Rep. Mike Waltz has taken responsibility for a group chat in which high-ranking officials planned military strikes in Yemen in the company of a journalist who was inadvertently added. “I take full responsibility.
I built the group,” Waltz told Fox News on Tuesday, adding it was “embarrassing.”
President Donald Trump and US intelligence chiefs have downplayed the security risks and said no classified material was shared. However, both Democrats and some Republicans have called for an investigation into what several lawmakers have described as a major breach. Atlantic magazine editor-in-chief Jeffrey Goldberg reported that he was accidentally added to the Signal chat by a user named Mike Waltz.
Goldberg claimed he saw classified military plans for US strikes in Yemen, including weapons packages, targets, and timing, two hours before the bombs struck. That content was not included in his reporting. Waltz was unable to explain in his Fox News interview how Goldberg came to be on the chat.

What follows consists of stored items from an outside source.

-- ==== Sys2Proof/Laws/Cells.lean ====
section
/-! SUPPORT. The laws of cells: what a read gives after a write, and that every operation on cells keeps the canonical form. -/

namespace Sys2Proof.Machine

/-- No key up to the bound is listed. -/
theorem Cells.get_of_wfAbove {w : Nat} (cs : Cells w) (b k : Nat) (h : Cells.wfAbove (some b) cs = true) (hk : k ≤ b) : Cells.get cs k = 0 := by
  cases cs with
  | nil => rfl
  | cons p rest =>
    obtain ⟨a, x⟩ := p
    simp only [Cells.wfAbove, Bool.and_eq_true, decide_eq_true_eq] at h
    have h1 : ¬ a = k := by omega
    have h2 : k < a := by omega
    simp [Cells.get, h1, h2]

/-- A weaker bound. -/
theorem Cells.wfAbove_mono {w : Nat} (cs : Cells w) (lo : Option Nat) (b : Nat) (h : Cells.wfAbove (some b) cs = true)
    (hb : ∀ a, lo = some a → a ≤ b) : Cells.wfAbove lo cs = true := by
  cases cs with
  | nil => rfl
  | cons p rest =>
    obtain ⟨a, x⟩ := p
    simp only [Cells.wfAbove, Bool.and_eq_true, decide_eq_true_eq] at h ⊢
    refine ⟨⟨?_, h.1.2⟩, h.2⟩
    cases lo with
    | none => rfl
    | some c => have := hb c rfl; simp; omega

/-- What the canonical form of a list with a head says. -/
theorem Cells.wfAbove_cons {w : Nat} (lo : Option Nat) (a : Nat) (x : BitVec w) (rest : Cells w) :
    Cells.wfAbove lo ((a, x) :: rest) = true ↔ (∀ b, lo = some b → b < a) ∧ x ≠ 0 ∧ Cells.wfAbove (some a) rest = true := by
  cases lo <;> simp [Cells.wfAbove, and_assoc]

/-- A write keeps the canonical form above a bound below its key. -/
theorem Cells.wfAbove_set {w : Nat} (cs : Cells w) (lo : Option Nat) (k : Nat) (v : BitVec w) (h : Cells.wfAbove lo cs = true)
    (hk : ∀ a, lo = some a → a < k) : Cells.wfAbove lo (Cells.set cs k v) = true := by
  induction cs generalizing lo with
  | nil =>
    unfold Cells.set
    by_cases hv : v = 0
    · rw [if_pos hv]; rfl
    · rw [if_neg hv, Cells.wfAbove_cons]; exact ⟨hk, hv, rfl⟩
  | cons p rest ih =>
    obtain ⟨a, x⟩ := p
    have h0 := h
    rw [Cells.wfAbove_cons] at h
    obtain ⟨h1, h2, h3⟩ := h
    unfold Cells.set
    by_cases hka : k < a
    · rw [if_pos hka]
      by_cases hv : v = 0
      · rw [if_pos hv]; exact h0
      · rw [if_neg hv, Cells.wfAbove_cons, Cells.wfAbove_cons]
        exact ⟨hk, hv, fun b hb => by cases hb; exact hka, h2, h3⟩
    · rw [if_neg hka]
      by_cases hkb : k = a
      · rw [if_pos hkb]
        subst hkb
        by_cases hv : v = 0
        · rw [if_pos hv]
          exact Cells.wfAbove_mono rest lo k h3 fun c hc => Nat.le_of_lt (hk c hc)
        · rw [if_neg hv, Cells.wfAbove_cons]; exact ⟨hk, hv, h3⟩
      · rw [if_neg hkb, Cells.wfAbove_cons]
        exact ⟨h1, h2, ih (some a) h3 fun c hc => by cases hc; omega⟩

/-- A write keeps the canonical form. -/
theorem Cells.wf_set {w : Nat} (cs : Cells w) (k : Nat) (v : BitVec w) (h : Cells.wf cs = true) : Cells.wf (Cells.set cs k v) = true :=
  Cells.wfAbove_set cs none k v h (by simp)

/-- What a read of a list with a head gives. -/
theorem Cells.get_cons {w : Nat} (a : Nat) (x : BitVec w) (rest : Cells w) (k : Nat) :
    Cells.get ((a, x) :: rest) k = if a = k then x else if k < a then 0 else Cells.get rest k := rfl

/-- What a read gives after a write, above a bound. -/
theorem Cells.get_set_above {w : Nat} (cs : Cells w) (lo : Option Nat) (k j : Nat) (v : BitVec w) (h : Cells.wfAbove lo cs = true) :
    Cells.get (Cells.set cs k v) j = if j = k then v else Cells.get cs j := by
  induction cs generalizing lo with
  | nil =>
    unfold Cells.set
    by_cases hv : v = 0
    · rw [if_pos hv]; subst hv; simp [Cells.get]
    · rw [if_neg hv, Cells.get_cons]
      simp only [eq_comm (a := j)]
      split
      · rfl
      · split <;> rfl
  | cons p rest ih =>
    obtain ⟨a, x⟩ := p
    rw [Cells.wfAbove_cons] at h
    have h3 := h.2.2
    unfold Cells.set
    by_cases hka : k < a
    · rw [if_pos hka]
      by_cases hv : v = 0
      · rw [if_pos hv]
        by_cases hj : j = k
        · subst hj; rw [if_pos rfl, Cells.get_cons, if_neg (by omega), if_pos hka, hv]
        · rw [if_neg hj]
      · rw [if_neg hv]
        by_cases hj : j = k
        · subst hj; rw [if_pos rfl, Cells.get_cons, if_pos rfl]
        · rw [if_neg hj, Cells.get_cons, if_neg (Ne.symm hj)]
          by_cases hl : j < k
          · rw [if_pos hl, Cells.get_cons, if_neg (by omega), if_pos (by omega)]
          · rw [if_neg hl]
    · rw [if_neg hka]
      by_cases hkb : k = a
      · rw [if_pos hkb]
        subst hkb
        by_cases hv : v = 0
        · rw [if_pos hv]
          by_cases hj : j = k
          · subst hj; rw [if_pos rfl, hv]; exact Cells.get_of_wfAbove rest j j h3 (le_refl _)
          · rw [if_neg hj, Cells.get_cons, if_neg (Ne.symm hj)]
            by_cases hl : j < k
            · rw [if_pos hl]; exact Cells.get_of_wfAbove rest k j h3 (by omega)
            · rw [if_neg hl]
        · rw [if_neg hv]
          by_cases hj : j = k
          · subst hj; rw [if_pos rfl, Cells.get_cons, if_pos rfl]
          · rw [if_neg hj, Cells.get_cons, Cells.get_cons, if_neg (Ne.symm hj), if_neg (Ne.symm hj)]
      · rw [if_neg hkb, Cells.get_cons, Cells.get_cons, ih (some a) h3]
        by_cases hj : j = k
        · subst hj; rw [if_pos rfl, if_neg (by omega), if_neg hka, if_pos rfl]
        · simp only [if_neg hj]

/-- What a read gives after a write. -/
theorem Cells.get_set {w : Nat} (cs : Cells w) (k j : Nat) (v : BitVec w) (h : Cells.wf cs = true) :
    Cells.get (Cells.set cs k v) j = if j = k then v else Cells.get cs j :=
  Cells.get_set_above cs none k j v h

/-- Dropping keys keeps the canonical form above a bound. -/
theorem Cells.wfAbove_filter {w : Nat} (cs : Cells w) (lo : Option Nat) (p : Nat × BitVec w → Bool) (h : Cells.wfAbove lo cs = true) :
    Cells.wfAbove lo (cs.filter p) = true := by
  induction cs generalizing lo with
  | nil => simpa using h
  | cons q rest ih =>
    obtain ⟨a, x⟩ := q
    simp only [Cells.wfAbove, Bool.and_eq_true, decide_eq_true_eq] at h
    obtain ⟨⟨h1, h2⟩, h3⟩ := h
    by_cases hp : p (a, x) = true
    · simp only [List.filter_cons, hp, if_true, Cells.wfAbove, Bool.and_eq_true, decide_eq_true_eq]
      exact ⟨⟨h1, h2⟩, ih (some a) h3⟩
    · simp only [List.filter_cons, hp]
      refine ih lo (Cells.wfAbove_mono rest lo a h3 ?_)
      intro c hc; subst hc; simp at h1; omega

/-- Dropping keys keeps the canonical form. -/
theorem Cells.wf_filter {w : Nat} (cs : Cells w) (p : Nat × BitVec w → Bool) (h : Cells.wf cs = true) : Cells.wf (cs.filter p) = true :=
  Cells.wfAbove_filter cs none p h

/-- Dropping a stretch keeps the canonical form. -/
theorem Cells.wf_drop {w : Nat} (cs : Cells w) (lo hi : Nat) (h : Cells.wf cs = true) : Cells.wf (Cells.drop cs lo hi) = true :=
  Cells.wf_filter cs _ h

/-- Writing several keys keeps the canonical form. -/
theorem Cells.wf_setAll {w : Nat} (kvs : List (Nat × BitVec w)) (cs : Cells w) (h : Cells.wf cs = true) : Cells.wf (Cells.setAll cs kvs) = true := by
  induction kvs generalizing cs with
  | nil => exact h
  | cons p rest ih => exact ih _ (Cells.wf_set cs p.1 p.2 h)

/-- Writing one key for each member of a list keeps the canonical form. -/
theorem Cells.wf_foldl {w : Nat} {α : Type} (ls : List α) (key : α → Nat) (f : Cells w → α → BitVec w) (cs : Cells w) (h : Cells.wf cs = true) :
    Cells.wf (ls.foldl (fun y a => Cells.set y (key a) (f y a)) cs) = true := by
  induction ls generalizing cs with
  | nil => exact h
  | cons p rest ih => exact ih _ (Cells.wf_set cs _ _ h)

/-- What a read gives after one write for each member of a list of keys. -/
theorem Cells.get_foldl {w : Nat} (ls : List Nat) (f : Nat → BitVec w) (cs : Cells w) (j : Nat) (h : Cells.wf cs = true) :
    Cells.get (ls.foldl (fun y i => Cells.set y i (f i)) cs) j = if j ∈ ls then f j else Cells.get cs j := by
  induction ls generalizing cs with
  | nil => simp
  | cons a rest ih =>
    simp only [List.foldl_cons, ih _ (Cells.wf_set cs a (f a) h), Cells.get_set cs a j (f a) h, List.mem_cons]
    by_cases hj : j = a
    · subst hj; simp
    · simp [hj]

/-- Two canonical lists that read alike are one. -/
theorem Cells.ext_above {w : Nat} (x y : Cells w) (lo : Option Nat) (hx : Cells.wfAbove lo x = true) (hy : Cells.wfAbove lo y = true)
    (h : ∀ k, Cells.get x k = Cells.get y k) : x = y := by
  induction x generalizing y lo with
  | nil =>
    cases y with
    | nil => rfl
    | cons q rest =>
      obtain ⟨b, v⟩ := q
      simp only [Cells.wfAbove, Bool.and_eq_true, decide_eq_true_eq] at hy
      have := h b; simp [Cells.get] at this; exact absurd this.symm hy.1.2
  | cons p rest ih =>
    obtain ⟨a, u⟩ := p
    simp only [Cells.wfAbove, Bool.and_eq_true, decide_eq_true_eq] at hx
    cases y with
    | nil => have := h a; simp [Cells.get] at this; exact absurd this hx.1.2
    | cons q rest' =>
      obtain ⟨b, v⟩ := q
      simp only [Cells.wfAbove, Bool.and_eq_true, decide_eq_true_eq] at hy
      have hab : a = b := by
        rcases Nat.lt_trichotomy a b with hl | he | hg
        · have := h a
          have h1 : ¬ b = a := by omega
          simp [Cells.get, h1, hl] at this
          exact absurd this hx.1.2
        · exact he
        · have := h b
          have h1 : ¬ a = b := by omega
          simp [Cells.get, h1, hg] at this
          exact absurd this.symm hy.1.2
      subst hab
      have huv : u = v := by have := h a; simpa [Cells.get] using this
      subst huv
      congr 1
      refine ih rest' (some a) hx.2 hy.2 ?_
      intro k
      by_cases hk : k ≤ a
      · rw [Cells.get_of_wfAbove rest a k hx.2 hk, Cells.get_of_wfAbove rest' a k hy.2 hk]
      · have := h k
        have h1 : ¬ a = k := by omega
        have h2 : ¬ k < a := by omega
        simpa [Cells.get, h1, h2] using this

/-- Two canonical lists that read alike are one. -/
theorem Cells.ext {w : Nat} (x y : Cells w) (hx : Cells.wf x = true) (hy : Cells.wf y = true) (h : ∀ k, Cells.get x k = Cells.get y k) : x = y :=
  Cells.ext_above x y none hx hy h

end Sys2Proof.Machine
end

Contradicting Trump, he said a member of his staff was not responsible and another, unnamed contact of his was supposed to be there in Goldberg’s place. “We’ve got the best technical minds looking at how this happened,” Waltz continued, adding that Goldberg’s number had not been on his phone. “I can tell you for 100% I don’t know this guy,” Waltz said.

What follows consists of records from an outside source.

/-! ### The issuing subset advances -/

@[simp] theorem State.pass_cur (s : State) (x : Ops) : (s.pass x).cur = s.cur.advance s.iss.mask x.len := rfl
@[simp] theorem State.pass_iss (s : State) (x : Ops) : (s.pass x).iss = s.iss := rfl
@[simp] theorem State.pass_courses (s : State) (x : Ops) : (s.pass x).courses = s.courses := rfl
@[simp] theorem State.pass_mem (s : State) (x : Ops) : (s.pass x).mem = s.mem := rfl
@[simp] theorem State.pass_l1 (s : State) (x : Ops) : (s.pass x).l1 = s.l1 := rfl
@[simp] theorem State.pass_l2 (s : State) (x : Ops) : (s.pass x).l2 = s.l2 := rfl
@[simp] theorem State.pass_tlb (s : State) (x : Ops) : (s.pass x).tlb = s.tlb := rfl
@[simp] theorem State.pass_bonds (s : State) (x : Ops) : (s.pass x).bonds = s.bonds := rfl
@[simp] theorem State.pass_piers (s : State) (x : Ops) : (s.pass x).piers = s.piers := rfl
@[simp] theorem State.pass_spans (s : State) (x : Ops) : (s.pass x).spans = s.spans := rfl
@[simp] theorem State.pass_die0 (s : State) (x : Ops) : (s.pass x).die0 = s.die0 := rfl
@[simp] theorem State.pass_die1 (s : State) (x : Ops) : (s.pass x).die1 = s.die1 := rfl
@[simp] theorem State.pass_tvec1 (s : State) (x : Ops) : (s.pass x).tvec1 = s.tvec1 := rfl
@[simp] theorem State.pass_run (s : State) (x : Ops) : (s.pass x).run = s.run := rfl
@[simp] theorem State.pass_inputs (s : State) (x : Ops) : (s.pass x).inputs = s.inputs := rfl
@[simp] theorem State.pass_queues (s : State) (x : Ops) : (s.pass x).queues = s.queues := rfl
@[simp] theorem State.pass_nextId (s : State) (x : Ops) : (s.pass x).nextId = s.nextId := rfl
@[simp] theorem State.pass_hpoison (s : State) (x : Ops) : (s.pass x).hpoison = s.hpoison := rfl
@[simp] theorem State.pass_hmeta (s : State) (x : Ops) : (s.pass x).hmeta = s.hmeta := rfl
@[simp] theorem State.pass_banks (s : State) (x : Ops) : (s.pass x).banks = s.banks := rfl
@[simp] theorem State.pass_walkCache (s : State) (x : Ops) : (s.pass x).walkCache = s.walkCache := rfl
@[simp] theorem State.pass_asids (s : State) (x : Ops) : (s.pass x).asids = s.asids := rfl
@[simp] theorem State.pass_shares (s : State) (x : Ops) : (s.pass x).shares = s.shares := rfl
@[simp] theorem State.pass_frames (s : State) (x : Ops) : (s.pass x).frames = s.frames := rfl
@[simp] theorem State.pass_quoins (s : State) (x : Ops) : (s.pass x).quoins = s.quoins := rfl
@[simp] theorem State.pass_parts (s : State) (x : Ops) : (s.pass x).parts = s.parts := rfl
@[simp] theorem State.pass_leases (s : State) (x : Ops) : (s.pass x).leases = s.leases := rfl
@[simp] theorem State.pass_rings (s : State) (x : Ops) : (s.pass x).rings = s.rings := rfl
@[simp] theorem State.pass_parks (s : State) (x : Ops) : (s.pass x).parks = s.parks := rfl
@[simp] theorem State.pass_parkOrder (s : State) (x : Ops) : (s.pass x).parkOrder = s.parkOrder := rfl
@[simp] theorem State.pass_lbad (s : State) (x : Ops) : (s.pass x).lbad = s.lbad := rfl
@[simp] theorem State.pass_commit (s : State) (x : Ops) : (s.pass x).commit = s.commit := rfl
@[simp] theorem State.pass_sweeps (s : State) (x : Ops) : (s.pass x).sweeps = s.sweeps := rfl
@[simp] theorem State.pass_budgets (s : State) (x : Ops) : (s.pass x).budgets = s.budgets := rfl
@[simp] theorem State.pass_lastServed (s : State) (x : Ops) : (s.pass x).lastServed = s.lastServed := rfl
@[simp] theorem State.pass_gangOnly (s : State) (x : Ops) : (s.pass x).gangOnly = s.gangOnly := rfl
@[simp] theorem State.pass_buckets (s : State) (x : Ops) : (s.pass x).buckets = s.buckets := rfl
@[simp] theorem State.pass_allowances (s : State) (x : Ops) : (s.pass x).allowances = s.allowances := rfl
@[simp] theorem State.pass_perf (s : State) (x : Ops) : (s.pass x).perf = s.perf := rfl
@[simp] theorem State.pass_window (s : State) (x : Ops) : (s.pass x).window = s.window := rfl
@[simp] theorem State.pass_announced (s : State) (x : Ops) : (s.pass x).announced = s.announced := rfl
@[simp] theorem State.pass_prqs (s : State) (x : Ops) : (s.pass x).prqs = s.prqs := rfl
@[simp] theorem State.pass_domId (s : State) (x : Ops) : (s.pass x).domId = s.domId := rfl
@[simp] theorem State.pass_devId (s : State) (x : Ops) : (s.pass x).devId = s.devId := rfl
@[simp] theorem State.pass_nDev (s : State) (x : Ops) : (s.pass x).nDev = s.nDev := rfl
@[simp] theorem State.pass_gangTo (s : State) (x : Ops) : (s.pass x).gangTo = s.gangTo := rfl
@[simp] theorem State.pass_kasid (s : State) (x : Ops) : (s.pass x).kasid = s.kasid := rfl
@[simp] theorem State.pass_ken (s : State) (x : Ops) : (s.pass x).ken = s.ken := rfl
@[simp] theorem State.pass_ports (s : State) (x : Ops) : (s.pass x).ports = s.ports := rfl
@[simp] theorem State.pass_vfs (s : State) (x : Ops) : (s.pass x).vfs = s.vfs := rfl
@[simp] theorem State.pass_sent (s : State) (x : Ops) : (s.pass x).sent = s.sent := rfl
@[simp] theorem State.pass_donePosted (s : State) (x : Ops) : (s.pass x).donePosted = s.donePosted := rfl
@[simp] theorem State.pass_psn (s : State) (x : Ops) : (s.pass x).psn = s.psn := rfl
@[simp] theorem State.pass_rxPsn (s : State) (x : Ops) : (s.pass x).rxPsn = s.rxPsn := rfl
@[simp] theorem State.pass_tags (s : State) (x : Ops) : (s.pass x).tags = s.tags := rfl
@[simp] theorem State.pass_gangs (s : State) (x : Ops) : (s.pass x).gangs = s.gangs := rfl
@[simp] theorem State.pass_tx (s : State) (x : Ops) : (s.pass x).tx = s.tx := rfl
@[simp] theorem State.pass_reqs (s : State) (x : Ops) : (s.pass x).reqs = s.reqs := rfl
@[simp] theorem State.pass_nextTag (s : State) (x : Ops) : (s.pass x).nextTag = s.nextTag := rfl
@[simp] theorem State.pass_invWait (s : State) (x : Ops) : (s.pass x).invWait = s.invWait := rfl
@[simp] theorem State.pass_acks (s : State) (x : Ops) : (s.pass x).acks = s.acks := rfl
@[simp] theorem State.pass_refusedRx (s : State) (x : Ops) : (s.pass x).refusedRx = s.refusedRx := rfl
@[simp] theorem State.pass_unsent (s : State) (x : Ops) : (s.pass x).unsent = s.unsent := rfl
@[simp] theorem State.pass_flushes (s : State) (x : Ops) : (s.pass x).flushes = s.flushes := rfl
@[simp] theorem State.pass_hostWaits (s : State) (x : Ops) : (s.pass x).hostWaits = s.hostWaits := rfl
@[simp] theorem State.pass_toHost (s : State) (x : Ops) : (s.pass x).toHost = s.toHost := rfl
@[simp] theorem State.pass_msixMask (s : State) (x : Ops) : (s.pass x).msixMask = s.msixMask := rfl
@[simp] theorem State.pass_msixPend (s : State) (x : Ops) : (s.pass x).msixPend = s.msixPend := rfl
@[simp] theorem State.pass_sessions (s : State) (x : Ops) : (s.pass x).sessions = s.sessions := rfl
@[simp] theorem State.pass_streams (s : State) (x : Ops) : (s.pass x).streams = s.streams := rfl
@[simp] theorem State.pass_measure (s : State) (x : Ops) : (s.pass x).measure = s.measure := rfl
@[simp] theorem State.pass_boot (s : State) (x : Ops) : (s.pass x).boot = s.boot := rfl
@[simp] theorem State.pass_turns (s : State) (x : Ops) : (s.pass x).turns = s.turns := rfl
@[simp] theorem State.pass_fresh (s : State) (x : Ops) : (s.pass x).fresh = s.fresh := rfl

Waltz’s Signal chat oversight
President Trump played down the incident, calling it a “glitch” that had “no impact at all” operationally. Speaking to Newsmax, Trump said somebody who worked with Mike Waltz at a lower level had Goldberg’s phone number.

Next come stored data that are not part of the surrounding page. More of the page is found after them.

variable (someone : partLanes s x ≠ 0)
include someone

theorem execLdc_laneCause (caused : laneCause 0 false (widthBytes x.hi4) (addr64 s x 0) = some cause) :
    execLdc x s = .next (raiseSubset s cause (addr64 s x 0)) := by
  rw [execLdc, issue_free _ free]
  simp only [if_neg someone, caused]

variable (clear : laneCause 0 false (widthBytes x.hi4) (addr64 s x 0) = none)
include clear

theorem execLdc_leaseCause (lease : leaseCause s s.cur (addr64 s x 0) .read = some cause) : execLdc x s = trapOut s cause := by
  rw [execLdc, issue_free _ free]
  simp only [if_neg someone, clear, lease]

variable (lease : leaseCause s s.cur (addr64 s x 0) .read = none)
include lease

theorem execLdc_probeCause (probed : probe s s.cur.acc s.cur.site (addr64 s x 0) .read = (t, .cause cause)) :
    execLdc x s = .next (raiseSubset t (0x70 + cause) (addr64 s x 0)) := by
  rw [execLdc, issue_free _ free]
  simp only [if_neg someone, clear, lease, probed]

theorem execLdc_goesOn (probed : probe s s.cur.acc s.cur.site (addr64 s x 0) .read = (t, r)) (uncaused : ∀ k, r ≠ .cause k) :
    execLdc x s = issueOp t x (sizeRegs (widthBytes x.hi4)) (ldcOp t s x) := by
  rw [execLdc, issue_free _ free]
  cases r with
  | cause k => exact absurd rfl (uncaused k)
  | line | mmio | absent | peer | pinned =>
    simp only [if_neg someone, clear, lease, probed]
    rfl

end

/-! #### `put` (R252, R253) -/

/-- No cause of class 0, 1 or 2 applies to `put` where it issues. -/
abbrev PutFree (s : State) (x : Ops) : Prop :=
  Free s 0x97 x (minSub [quadSub s x x.a, srcSub s x (.int false false) x.b, uniSub x.b, srcSub s x (.int false false) x.c, uniSub x.c])
    (opdRefs x.a 4 ++ opdRefs x.b 1 ++ opdRefs x.c 1) []

/-- A word of the descriptor of `put`. -/
abbrev putWord (s : State) (x : Ops) (k : Nat) : Nat := s.cur.regAt x.a 0 k

/-- The lowest cause of the descriptor of `put`. -/
abbrev putDescCause (s : State) (x : Ops) : Option Nat :=
  putCause s (putWord s x 0 % 8) (putWord s x 1) (putWord s x 2) (putWord s x 3) (readU s x x.c 0) (putWord s x 0 / 8)

/-- The operation of `put`. -/
def newPut (s : State) (x : Ops) : Op :=
  newOp s x (.put (putWord s x 0 % 8) (putWord s x 1) (putWord s x 2) (putWord s x 3) (readU s x x.c 0) (BitVec.ofNat 32 (readU s x x.b 0))) s.iss.mask

section
variable (free : PutFree s x)
include free

theorem execPut_caused (caused : putDescCause s x = some cause) : execPut x s = trapOut s cause := by
  rw [execPut, issue_free _ free]
  simp only [caused]

theorem execPut_goesOn (clear : putDescCause s x = none) : execPut x s = issueOpF s x 1 [] (newPut s x) [] performOp := by
  rw [execPut, issue_free _ free]
  simp only [clear]
  rfl

end

/-! #### Ordering instructions (R256 to R258) -/

theorem orderOp_room (room : Room s 1 [] (newOp s x k s.iss.mask)) : orderOp s x k = .next (entered s x 1 [] (newOp s x k s.iss.mask) performOp) :=
  issueOpF_room s x 1 [] _ performOp room

/-- No cause of class 0, 1 or 2 applies to `afence` where it issues. -/
abbrev AfenceFree (s : State) (x : Ops) : Prop :=
  Free s 0x9A x (minSub [addrSub s x false, uniSub x.a, uniSub x.c, srcSub s x (.int false false) x.b, uniSub x.b]) (addrRefs x false ++ opdRefs x.b 1) []

section
variable (free : AfenceFree s x)
include free

theorem execAfence_empty (empty : readU s x x.b 0 = 0) : execAfence x s = .next (passed s x) := by
  rw [execAfence, issue_free _ free]
  exact if_pos empty

theorem execAfence_beyond (bytes : readU s x x.b 0 ≠ 0) (beyond : Config.vaLimit < addr64 s x 0 + readU s x x.b 0) :
    execAfence x s = trapOut s 0x45 := by
  rw [execAfence, issue_free _ free]
  exact (if_neg bytes).trans (if_pos beyond)

theorem execAfence_inside (bytes : readU s x x.b 0 ≠ 0) (inside : addr64 s x 0 + readU s x x.b 0 ≤ Config.vaLimit) :
    execAfence x s = orderOp s x (.afence (addr64 s x 0) (readU s x x.b 0)) := by
  rw [execAfence, issue_free _ free]
  exact (if_neg bytes).trans (if_neg (not_lt.mpr inside))

end

/-- No cause of class 0, 1 or 2 applies to `pflush` where it issues. -/
abbrev PflushFree (s : State) (x : Ops) : Prop :=
  Free s 0x9C x (minSub [srcSub s x (.int false false) x.a, uniSub x.a]) (opdRefs x.a 1) []

section
variable (free : PflushFree s x)
include free

theorem execPflush_device (device : readU s x x.a 0 < s.nDev) : execPflush x s = orderOp s x (.pflush (readU s x x.a 0)) := by
  rw [execPflush, issue_free _ free]
  exact if_neg (not_le.mpr device)

theorem execPflush_noDevice (noDevice : s.nDev ≤ readU s x x.a 0) : execPflush x s = trapOut s 0x162 := by
  rw [execPflush, issue_free _ free]
  exact if_pos noDevice

end

/-! #### `pref` (R260, R333) -/

theorem prefTaken_subset (s : State) (qid free : Nat) (taken : List Nat) (as : List (Nat × Nat)) : prefTaken s qid free taken as ⊆ as := by
  induction as generalizing taken with
  | nil => exact List.Subset.refl _
  | cons p rest ih =>
    simp only [prefTaken]
    split_ifs with held room
    · exact List.cons_subset_cons p (ih _)
    · exact List.cons_subset_cons p (ih _)
    · exact List.subset_cons_of_subset p (ih _)

theorem prefLanes_subset (s : State) (as : List (Nat × Nat)) : prefLanes s as ⊆ as := by
  rw [prefLanes]
  split
  · exact List.Subset.refl _
  · exact prefTaken_subset ..

/-- Settles O33: `ldc` takes the lowest cause of its address, `put` that of its descriptor, and `afence` and `pflush` by their operand; what has none enters
its operation (`issueOpF_room`). `pref` drops lanes and adds none (`prefLanes_subset`). -/
theorem otherAccesses : Obligations.OtherAccesses := by
  intro x s t
  refine ⟨?ldc, execLdc_nobody, fun free someone misaligned => ?misaligned, fun free someone aligned far => ?far,
    fun k free someone aligned near => ?lease, ?put, fun k => execPut_caused, fun free room => ?phase, fun free room => ?fence,
    fun free bytes inside room => ?afence, execAfence_empty, execAfence_beyond, fun free device room => ?pflush, execPflush_noDevice,
    fun free => ⟨?pref, prefLanes_subset s _, fun few => if_pos few⟩⟩
  case ldc =>
    rintro _ r rfl free someone aligned near lease probed
    have clear := laneCause_global_clear (size := 0) aligned near
    refine ⟨fun uncaused room => ?_, ?_⟩
    · exact (execLdc_goesOn free someone clear lease probed uncaused).trans (issueOpF_room t x _ [] _ later room)
    · rintro k rfl
      exact execLdc_probeCause free someone clear lease probed
  case misaligned => exact execLdc_laneCause free someone (laneCause_misaligned misaligned false)
  case far => exact execLdc_laneCause free someone ((laneCause_aligned_global aligned).trans (if_pos far))
  case lease => exact execLdc_leaseCause free someone (laneCause_global_clear aligned near)
  case put =>
    rintro _ rfl free clear room
    exact (execPut_goesOn free clear).trans (issueOpF_room s x 1 [] _ performOp room)
  case phase =>
    change execPhase x s = _
    rw [execPhase, issue_free _ free, orderOp_room room]
  case fence =>
    change execFence x s = _
    rw [execFence, issue_free _ free, orderOp_room room]
  case afence => exact (execAfence_inside free bytes inside).trans (orderOp_room room)
  case pflush => exact (execPflush_device free device).trans (orderOp_room room)
  case pref =>
    change execPref x s = _
    rw [execPref, issue_free _ free, done_passed]

end Sys2Proof.Machine
end

section
/-! ### Events in which accesses go on, and pins (R229, R246, R249, R254, R371, R425, R481) -/
namespace Sys2Proof.Machine

variable {s : State} {l : Line} {asid la : Nat}

theorem forcePin_refused (found : l2Find s asid la = some l) (pinned : l.pin.isSome = true) (refused : l.refusedOnce = true) :
    forcePin s asid la = postEvent (endPin s asid la) (.event l.pinT) { code := 1, addr := la, asid := asid, detail := l.pin.getD 0 } := by
  have unpinned : l.pin.isNone = false := Option.isNone_eq_false_iff.mpr pinned
  simp [forcePin, found, unpinned, refused]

US Director of National Intelligence Tulsi Gabbard and CIA Director John Ratcliffe denied at a Senate hearing on Tuesday that any classified information was shared in the message chain. The Signal group chat also included accounts identified as being Vice-President JD Vance and Defence Secretary Pete Hegseth. Mark Warner, the Democratic vice-chairman of the Senate Intelligence Committee, said: “This Signal chat situation sheds light on a sloppy and grossly incompetent national security strategy from the Trump administration.”
Goldberg’s reporting revealed that officials on the chat had discussed the potential for Europe to pay for US protection of key shipping lanes.
“Whether it’s now or several weeks from now, it will have to be the United States that reopens these shipping lanes,” the account associated with Waltz wrote on 14 March. He added his team was working with the defense and state departments “to determine how to compile the cost associated and levy them on the Europeans”—at Trump’s request. The revelation has sent shockwaves through Washington, prompting a lawsuit and questions about why high-ranking officials discussed such sensitive matters on a potentially vulnerable civilian app.
Some national security experts have argued that the leak was a major operational lapse, and archive experts warned that it violated laws on presidential record keeping. American Oversight, a non-partisan watchdog group, sued the officials who participated in the chat for alleged violations of the Federal Records Act and Administrative Procedure Act. The group claimed that by setting the chat to automatically delete messages, the group violated a law requiring White House officials to submit their records to the National Archives.
The White House has confirmed that a journalist was inadvertently added to a chat where national security officials discussed a military strike. US officials are now focused on ensuring such an incident does not happen again.